Task requirements
Copy every line from the records below that carries the word "show".

Dataset records
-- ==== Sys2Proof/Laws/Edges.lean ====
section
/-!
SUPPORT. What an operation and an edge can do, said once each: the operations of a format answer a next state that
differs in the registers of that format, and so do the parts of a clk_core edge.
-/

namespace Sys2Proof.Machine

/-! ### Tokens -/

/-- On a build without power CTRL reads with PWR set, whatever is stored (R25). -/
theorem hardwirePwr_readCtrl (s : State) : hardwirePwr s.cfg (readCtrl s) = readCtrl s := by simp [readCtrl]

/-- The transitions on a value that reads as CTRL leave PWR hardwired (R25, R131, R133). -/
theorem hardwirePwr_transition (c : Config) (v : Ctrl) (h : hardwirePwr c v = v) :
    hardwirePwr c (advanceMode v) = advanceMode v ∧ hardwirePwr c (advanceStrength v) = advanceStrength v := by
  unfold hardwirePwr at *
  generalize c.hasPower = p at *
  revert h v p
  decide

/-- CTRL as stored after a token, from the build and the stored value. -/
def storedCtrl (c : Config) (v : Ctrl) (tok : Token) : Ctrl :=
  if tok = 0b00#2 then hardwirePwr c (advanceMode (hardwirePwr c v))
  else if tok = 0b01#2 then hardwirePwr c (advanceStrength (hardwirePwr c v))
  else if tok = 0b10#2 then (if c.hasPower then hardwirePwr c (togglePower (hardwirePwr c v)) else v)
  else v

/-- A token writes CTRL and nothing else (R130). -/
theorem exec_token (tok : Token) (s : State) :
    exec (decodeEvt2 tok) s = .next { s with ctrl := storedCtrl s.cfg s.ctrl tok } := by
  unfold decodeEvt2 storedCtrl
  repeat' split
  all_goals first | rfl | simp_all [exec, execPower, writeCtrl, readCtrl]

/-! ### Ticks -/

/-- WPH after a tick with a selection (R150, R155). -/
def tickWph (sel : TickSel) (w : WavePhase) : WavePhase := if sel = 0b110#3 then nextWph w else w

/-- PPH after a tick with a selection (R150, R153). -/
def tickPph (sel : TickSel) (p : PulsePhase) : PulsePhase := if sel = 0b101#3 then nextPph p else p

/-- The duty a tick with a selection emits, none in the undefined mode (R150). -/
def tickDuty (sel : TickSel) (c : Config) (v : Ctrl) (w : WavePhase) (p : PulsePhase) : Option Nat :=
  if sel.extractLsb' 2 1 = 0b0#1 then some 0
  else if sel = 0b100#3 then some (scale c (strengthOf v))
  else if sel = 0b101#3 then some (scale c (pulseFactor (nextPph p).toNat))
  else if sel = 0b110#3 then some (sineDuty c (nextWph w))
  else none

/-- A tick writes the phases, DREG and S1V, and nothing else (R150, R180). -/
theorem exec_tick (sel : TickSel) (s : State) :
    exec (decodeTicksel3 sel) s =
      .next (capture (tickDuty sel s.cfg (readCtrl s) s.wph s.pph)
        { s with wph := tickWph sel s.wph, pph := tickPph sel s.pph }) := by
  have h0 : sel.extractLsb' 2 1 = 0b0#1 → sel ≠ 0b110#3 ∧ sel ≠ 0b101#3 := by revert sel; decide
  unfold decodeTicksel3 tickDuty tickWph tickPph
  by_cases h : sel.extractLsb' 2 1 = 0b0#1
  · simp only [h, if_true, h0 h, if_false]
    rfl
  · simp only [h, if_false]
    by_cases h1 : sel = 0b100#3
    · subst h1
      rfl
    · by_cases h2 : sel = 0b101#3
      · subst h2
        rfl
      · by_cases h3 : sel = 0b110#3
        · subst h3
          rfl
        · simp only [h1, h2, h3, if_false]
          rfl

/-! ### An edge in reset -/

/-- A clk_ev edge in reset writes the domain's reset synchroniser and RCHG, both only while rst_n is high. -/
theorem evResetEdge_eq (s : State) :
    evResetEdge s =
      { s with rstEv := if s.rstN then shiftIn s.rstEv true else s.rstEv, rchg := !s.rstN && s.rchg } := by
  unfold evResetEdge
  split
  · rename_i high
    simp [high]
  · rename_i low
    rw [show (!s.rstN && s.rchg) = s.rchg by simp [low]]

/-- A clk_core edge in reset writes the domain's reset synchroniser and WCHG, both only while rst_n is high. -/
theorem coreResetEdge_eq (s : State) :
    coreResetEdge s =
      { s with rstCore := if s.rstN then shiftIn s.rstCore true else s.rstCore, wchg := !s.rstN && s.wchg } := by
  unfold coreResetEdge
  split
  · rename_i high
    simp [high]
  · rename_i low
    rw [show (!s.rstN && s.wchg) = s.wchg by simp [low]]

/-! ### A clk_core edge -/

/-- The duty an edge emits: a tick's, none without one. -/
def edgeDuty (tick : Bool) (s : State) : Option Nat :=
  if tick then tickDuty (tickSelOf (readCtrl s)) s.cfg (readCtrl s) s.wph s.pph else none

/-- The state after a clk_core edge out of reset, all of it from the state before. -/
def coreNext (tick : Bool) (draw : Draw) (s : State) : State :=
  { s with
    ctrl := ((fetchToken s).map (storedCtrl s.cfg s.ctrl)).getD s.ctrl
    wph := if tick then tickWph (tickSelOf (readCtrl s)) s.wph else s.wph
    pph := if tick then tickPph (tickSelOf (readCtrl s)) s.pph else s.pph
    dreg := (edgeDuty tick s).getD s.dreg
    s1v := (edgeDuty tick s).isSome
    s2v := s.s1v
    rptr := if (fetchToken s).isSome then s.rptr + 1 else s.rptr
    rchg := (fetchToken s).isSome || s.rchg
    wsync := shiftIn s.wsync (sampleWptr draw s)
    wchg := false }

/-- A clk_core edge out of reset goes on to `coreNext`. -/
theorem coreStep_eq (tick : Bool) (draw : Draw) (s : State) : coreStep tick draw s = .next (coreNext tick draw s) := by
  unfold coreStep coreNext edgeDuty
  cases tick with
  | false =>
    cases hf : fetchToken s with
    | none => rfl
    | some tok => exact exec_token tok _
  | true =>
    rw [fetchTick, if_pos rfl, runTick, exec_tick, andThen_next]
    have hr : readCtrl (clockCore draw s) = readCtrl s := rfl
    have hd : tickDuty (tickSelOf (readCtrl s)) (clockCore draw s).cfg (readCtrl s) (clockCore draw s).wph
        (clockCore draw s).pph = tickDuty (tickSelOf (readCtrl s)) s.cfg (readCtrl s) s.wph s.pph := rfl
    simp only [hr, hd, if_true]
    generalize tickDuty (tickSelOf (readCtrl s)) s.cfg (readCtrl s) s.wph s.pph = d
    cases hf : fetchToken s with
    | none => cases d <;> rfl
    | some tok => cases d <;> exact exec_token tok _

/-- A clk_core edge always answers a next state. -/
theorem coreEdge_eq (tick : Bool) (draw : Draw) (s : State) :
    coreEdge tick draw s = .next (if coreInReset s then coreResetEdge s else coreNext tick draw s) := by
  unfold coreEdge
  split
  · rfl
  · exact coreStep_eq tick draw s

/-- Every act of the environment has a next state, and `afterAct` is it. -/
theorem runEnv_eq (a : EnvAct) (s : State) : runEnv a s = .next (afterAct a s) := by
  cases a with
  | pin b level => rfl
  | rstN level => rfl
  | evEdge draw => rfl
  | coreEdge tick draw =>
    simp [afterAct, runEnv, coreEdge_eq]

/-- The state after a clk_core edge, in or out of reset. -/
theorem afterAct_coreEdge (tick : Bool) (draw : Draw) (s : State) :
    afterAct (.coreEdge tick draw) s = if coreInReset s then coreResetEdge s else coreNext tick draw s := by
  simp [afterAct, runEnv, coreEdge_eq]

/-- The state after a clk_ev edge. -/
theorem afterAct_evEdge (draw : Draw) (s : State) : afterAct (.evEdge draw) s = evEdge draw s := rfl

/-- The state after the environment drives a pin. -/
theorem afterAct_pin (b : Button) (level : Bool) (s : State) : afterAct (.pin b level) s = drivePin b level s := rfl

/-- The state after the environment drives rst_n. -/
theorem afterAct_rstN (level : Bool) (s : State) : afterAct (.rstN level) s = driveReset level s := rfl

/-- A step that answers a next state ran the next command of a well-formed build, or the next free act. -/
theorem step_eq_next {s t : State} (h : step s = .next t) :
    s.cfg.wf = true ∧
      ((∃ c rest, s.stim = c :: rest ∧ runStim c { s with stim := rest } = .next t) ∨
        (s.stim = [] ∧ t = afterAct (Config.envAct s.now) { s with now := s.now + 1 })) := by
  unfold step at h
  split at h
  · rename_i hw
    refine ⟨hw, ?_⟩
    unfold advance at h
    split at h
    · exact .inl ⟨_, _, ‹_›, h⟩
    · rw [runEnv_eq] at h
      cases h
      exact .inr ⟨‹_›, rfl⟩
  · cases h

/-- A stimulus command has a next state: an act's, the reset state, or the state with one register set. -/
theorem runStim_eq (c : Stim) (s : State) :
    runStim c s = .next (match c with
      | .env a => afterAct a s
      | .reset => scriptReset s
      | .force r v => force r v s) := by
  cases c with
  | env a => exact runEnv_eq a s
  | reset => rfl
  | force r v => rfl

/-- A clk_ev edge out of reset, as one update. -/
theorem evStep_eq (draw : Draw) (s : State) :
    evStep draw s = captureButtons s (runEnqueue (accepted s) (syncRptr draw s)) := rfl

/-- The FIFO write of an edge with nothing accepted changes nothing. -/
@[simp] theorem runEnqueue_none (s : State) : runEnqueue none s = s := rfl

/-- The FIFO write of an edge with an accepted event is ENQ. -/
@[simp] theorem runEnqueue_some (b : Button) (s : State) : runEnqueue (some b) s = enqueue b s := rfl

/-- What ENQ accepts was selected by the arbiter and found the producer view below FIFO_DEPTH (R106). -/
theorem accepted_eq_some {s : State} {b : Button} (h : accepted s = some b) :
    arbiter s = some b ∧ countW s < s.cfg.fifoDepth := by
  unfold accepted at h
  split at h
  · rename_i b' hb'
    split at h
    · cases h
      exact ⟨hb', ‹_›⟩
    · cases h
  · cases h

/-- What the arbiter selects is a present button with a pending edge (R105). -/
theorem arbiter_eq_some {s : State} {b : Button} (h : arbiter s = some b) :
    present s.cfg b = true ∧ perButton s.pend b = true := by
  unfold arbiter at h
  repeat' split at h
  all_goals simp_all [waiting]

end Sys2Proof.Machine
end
...
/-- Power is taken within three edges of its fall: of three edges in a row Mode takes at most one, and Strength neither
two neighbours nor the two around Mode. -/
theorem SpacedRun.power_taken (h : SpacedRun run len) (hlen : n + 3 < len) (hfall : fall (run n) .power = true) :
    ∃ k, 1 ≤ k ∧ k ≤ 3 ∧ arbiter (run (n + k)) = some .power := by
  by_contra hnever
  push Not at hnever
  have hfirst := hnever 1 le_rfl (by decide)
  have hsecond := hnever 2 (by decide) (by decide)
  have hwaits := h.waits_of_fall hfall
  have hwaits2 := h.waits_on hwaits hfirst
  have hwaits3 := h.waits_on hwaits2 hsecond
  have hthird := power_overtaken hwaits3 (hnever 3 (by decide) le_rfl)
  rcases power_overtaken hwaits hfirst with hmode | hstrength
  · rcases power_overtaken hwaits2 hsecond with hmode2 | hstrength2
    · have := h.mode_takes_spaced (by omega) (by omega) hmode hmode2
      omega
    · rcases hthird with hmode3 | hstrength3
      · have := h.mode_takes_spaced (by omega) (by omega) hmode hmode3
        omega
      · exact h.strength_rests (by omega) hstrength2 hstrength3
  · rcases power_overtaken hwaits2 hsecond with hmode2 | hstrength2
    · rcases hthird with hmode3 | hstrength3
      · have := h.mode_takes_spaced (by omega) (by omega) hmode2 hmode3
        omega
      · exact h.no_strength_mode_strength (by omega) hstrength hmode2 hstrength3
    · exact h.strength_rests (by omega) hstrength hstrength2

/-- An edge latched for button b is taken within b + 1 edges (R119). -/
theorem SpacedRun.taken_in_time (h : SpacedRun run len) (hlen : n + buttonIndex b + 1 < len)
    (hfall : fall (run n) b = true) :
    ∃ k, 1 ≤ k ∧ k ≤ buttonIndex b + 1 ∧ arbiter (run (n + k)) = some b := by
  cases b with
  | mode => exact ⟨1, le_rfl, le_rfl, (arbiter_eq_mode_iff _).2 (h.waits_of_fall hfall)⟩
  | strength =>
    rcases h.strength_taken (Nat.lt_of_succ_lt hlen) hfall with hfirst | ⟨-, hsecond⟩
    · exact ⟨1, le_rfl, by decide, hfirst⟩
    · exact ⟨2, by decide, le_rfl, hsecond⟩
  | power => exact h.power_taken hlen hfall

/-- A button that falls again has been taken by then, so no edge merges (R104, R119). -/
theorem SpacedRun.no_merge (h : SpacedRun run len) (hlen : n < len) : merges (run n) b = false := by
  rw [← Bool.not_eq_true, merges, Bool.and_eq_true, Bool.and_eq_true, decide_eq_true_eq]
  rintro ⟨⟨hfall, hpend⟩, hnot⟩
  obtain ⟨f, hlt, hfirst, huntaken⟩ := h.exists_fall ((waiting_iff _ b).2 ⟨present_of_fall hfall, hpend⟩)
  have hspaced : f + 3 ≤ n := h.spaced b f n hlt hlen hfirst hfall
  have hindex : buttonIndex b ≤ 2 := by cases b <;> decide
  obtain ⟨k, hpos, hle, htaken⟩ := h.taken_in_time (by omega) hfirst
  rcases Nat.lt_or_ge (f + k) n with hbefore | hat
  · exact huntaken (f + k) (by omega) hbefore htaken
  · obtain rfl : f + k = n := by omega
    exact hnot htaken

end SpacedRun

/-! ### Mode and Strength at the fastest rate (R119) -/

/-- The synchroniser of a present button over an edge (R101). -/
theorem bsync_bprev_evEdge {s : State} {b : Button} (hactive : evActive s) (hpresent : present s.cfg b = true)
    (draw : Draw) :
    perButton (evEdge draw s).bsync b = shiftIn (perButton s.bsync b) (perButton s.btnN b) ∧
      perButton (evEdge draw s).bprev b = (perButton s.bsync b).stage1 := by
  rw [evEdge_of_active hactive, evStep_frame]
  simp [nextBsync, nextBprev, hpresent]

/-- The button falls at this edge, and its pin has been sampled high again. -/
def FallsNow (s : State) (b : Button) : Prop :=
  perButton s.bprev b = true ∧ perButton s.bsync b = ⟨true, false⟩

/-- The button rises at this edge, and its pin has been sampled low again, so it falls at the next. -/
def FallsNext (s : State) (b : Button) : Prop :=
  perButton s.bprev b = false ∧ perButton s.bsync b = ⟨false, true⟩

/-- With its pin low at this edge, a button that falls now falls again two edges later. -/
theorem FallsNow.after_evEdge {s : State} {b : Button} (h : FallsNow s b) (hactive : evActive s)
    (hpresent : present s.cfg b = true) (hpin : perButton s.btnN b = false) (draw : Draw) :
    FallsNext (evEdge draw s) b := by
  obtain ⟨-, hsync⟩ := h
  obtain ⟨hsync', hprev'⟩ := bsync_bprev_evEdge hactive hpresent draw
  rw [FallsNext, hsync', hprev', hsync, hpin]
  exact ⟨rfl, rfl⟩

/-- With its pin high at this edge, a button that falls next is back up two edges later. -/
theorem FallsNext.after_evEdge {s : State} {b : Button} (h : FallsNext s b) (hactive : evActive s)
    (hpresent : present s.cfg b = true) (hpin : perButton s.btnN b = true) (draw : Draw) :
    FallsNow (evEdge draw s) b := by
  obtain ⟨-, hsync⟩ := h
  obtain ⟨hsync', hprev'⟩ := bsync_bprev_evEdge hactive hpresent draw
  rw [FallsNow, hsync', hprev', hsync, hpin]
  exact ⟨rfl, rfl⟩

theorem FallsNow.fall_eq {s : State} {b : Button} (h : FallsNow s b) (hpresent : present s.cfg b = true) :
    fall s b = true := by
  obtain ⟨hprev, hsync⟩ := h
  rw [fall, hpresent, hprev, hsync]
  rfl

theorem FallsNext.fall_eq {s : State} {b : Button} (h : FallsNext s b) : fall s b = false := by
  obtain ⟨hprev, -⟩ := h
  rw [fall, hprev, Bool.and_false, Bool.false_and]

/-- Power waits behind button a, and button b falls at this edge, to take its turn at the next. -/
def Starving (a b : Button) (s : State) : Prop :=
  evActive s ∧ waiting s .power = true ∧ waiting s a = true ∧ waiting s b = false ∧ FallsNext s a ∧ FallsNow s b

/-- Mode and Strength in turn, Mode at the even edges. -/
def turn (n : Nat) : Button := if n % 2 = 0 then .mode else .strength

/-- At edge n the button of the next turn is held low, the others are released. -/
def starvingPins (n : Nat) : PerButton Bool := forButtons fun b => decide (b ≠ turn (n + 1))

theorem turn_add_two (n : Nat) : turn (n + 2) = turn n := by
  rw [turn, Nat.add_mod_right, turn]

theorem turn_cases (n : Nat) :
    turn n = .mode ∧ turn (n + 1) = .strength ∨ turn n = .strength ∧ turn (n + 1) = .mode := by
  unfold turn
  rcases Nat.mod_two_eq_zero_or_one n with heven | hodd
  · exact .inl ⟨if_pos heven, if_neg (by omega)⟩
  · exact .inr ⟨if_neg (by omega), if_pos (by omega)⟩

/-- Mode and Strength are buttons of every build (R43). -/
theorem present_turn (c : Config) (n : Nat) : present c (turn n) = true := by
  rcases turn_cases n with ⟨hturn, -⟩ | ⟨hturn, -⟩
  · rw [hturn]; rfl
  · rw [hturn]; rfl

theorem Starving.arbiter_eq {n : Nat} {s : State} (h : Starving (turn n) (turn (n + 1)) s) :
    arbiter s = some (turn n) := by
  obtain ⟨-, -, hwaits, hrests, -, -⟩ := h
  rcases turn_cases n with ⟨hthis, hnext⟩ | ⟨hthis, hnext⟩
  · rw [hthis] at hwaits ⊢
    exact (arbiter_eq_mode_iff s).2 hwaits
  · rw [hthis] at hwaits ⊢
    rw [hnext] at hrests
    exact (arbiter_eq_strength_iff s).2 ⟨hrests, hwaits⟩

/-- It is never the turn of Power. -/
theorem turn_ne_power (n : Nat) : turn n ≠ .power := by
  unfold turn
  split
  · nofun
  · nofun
==
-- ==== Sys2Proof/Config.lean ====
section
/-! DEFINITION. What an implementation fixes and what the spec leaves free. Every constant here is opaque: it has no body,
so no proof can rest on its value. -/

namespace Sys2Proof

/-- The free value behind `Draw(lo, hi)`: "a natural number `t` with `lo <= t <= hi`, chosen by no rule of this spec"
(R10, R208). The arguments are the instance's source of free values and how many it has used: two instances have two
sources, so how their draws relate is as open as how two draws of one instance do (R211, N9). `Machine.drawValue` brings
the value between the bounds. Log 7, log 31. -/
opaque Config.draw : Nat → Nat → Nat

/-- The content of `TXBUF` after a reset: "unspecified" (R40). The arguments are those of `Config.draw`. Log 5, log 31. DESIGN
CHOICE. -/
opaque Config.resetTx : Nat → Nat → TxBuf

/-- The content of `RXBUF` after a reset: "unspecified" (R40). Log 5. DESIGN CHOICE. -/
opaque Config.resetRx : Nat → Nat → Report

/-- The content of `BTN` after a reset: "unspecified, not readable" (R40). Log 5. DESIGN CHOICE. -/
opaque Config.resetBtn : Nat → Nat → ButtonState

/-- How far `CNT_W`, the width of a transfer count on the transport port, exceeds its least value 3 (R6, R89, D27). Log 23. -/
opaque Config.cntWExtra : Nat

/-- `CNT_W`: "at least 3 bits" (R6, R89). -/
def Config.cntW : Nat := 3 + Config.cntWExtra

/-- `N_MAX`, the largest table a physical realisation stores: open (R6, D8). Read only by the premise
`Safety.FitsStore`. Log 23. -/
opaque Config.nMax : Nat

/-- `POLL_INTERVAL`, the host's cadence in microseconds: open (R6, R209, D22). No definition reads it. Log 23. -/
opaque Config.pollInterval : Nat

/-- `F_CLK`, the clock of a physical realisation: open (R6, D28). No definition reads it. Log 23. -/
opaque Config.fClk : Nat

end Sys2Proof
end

Response below
    rw [show (!s.rstN && s.rchg) = s.rchg by simp [low]]
    rw [show (!s.rstN && s.wchg) = s.wchg by simp [low]]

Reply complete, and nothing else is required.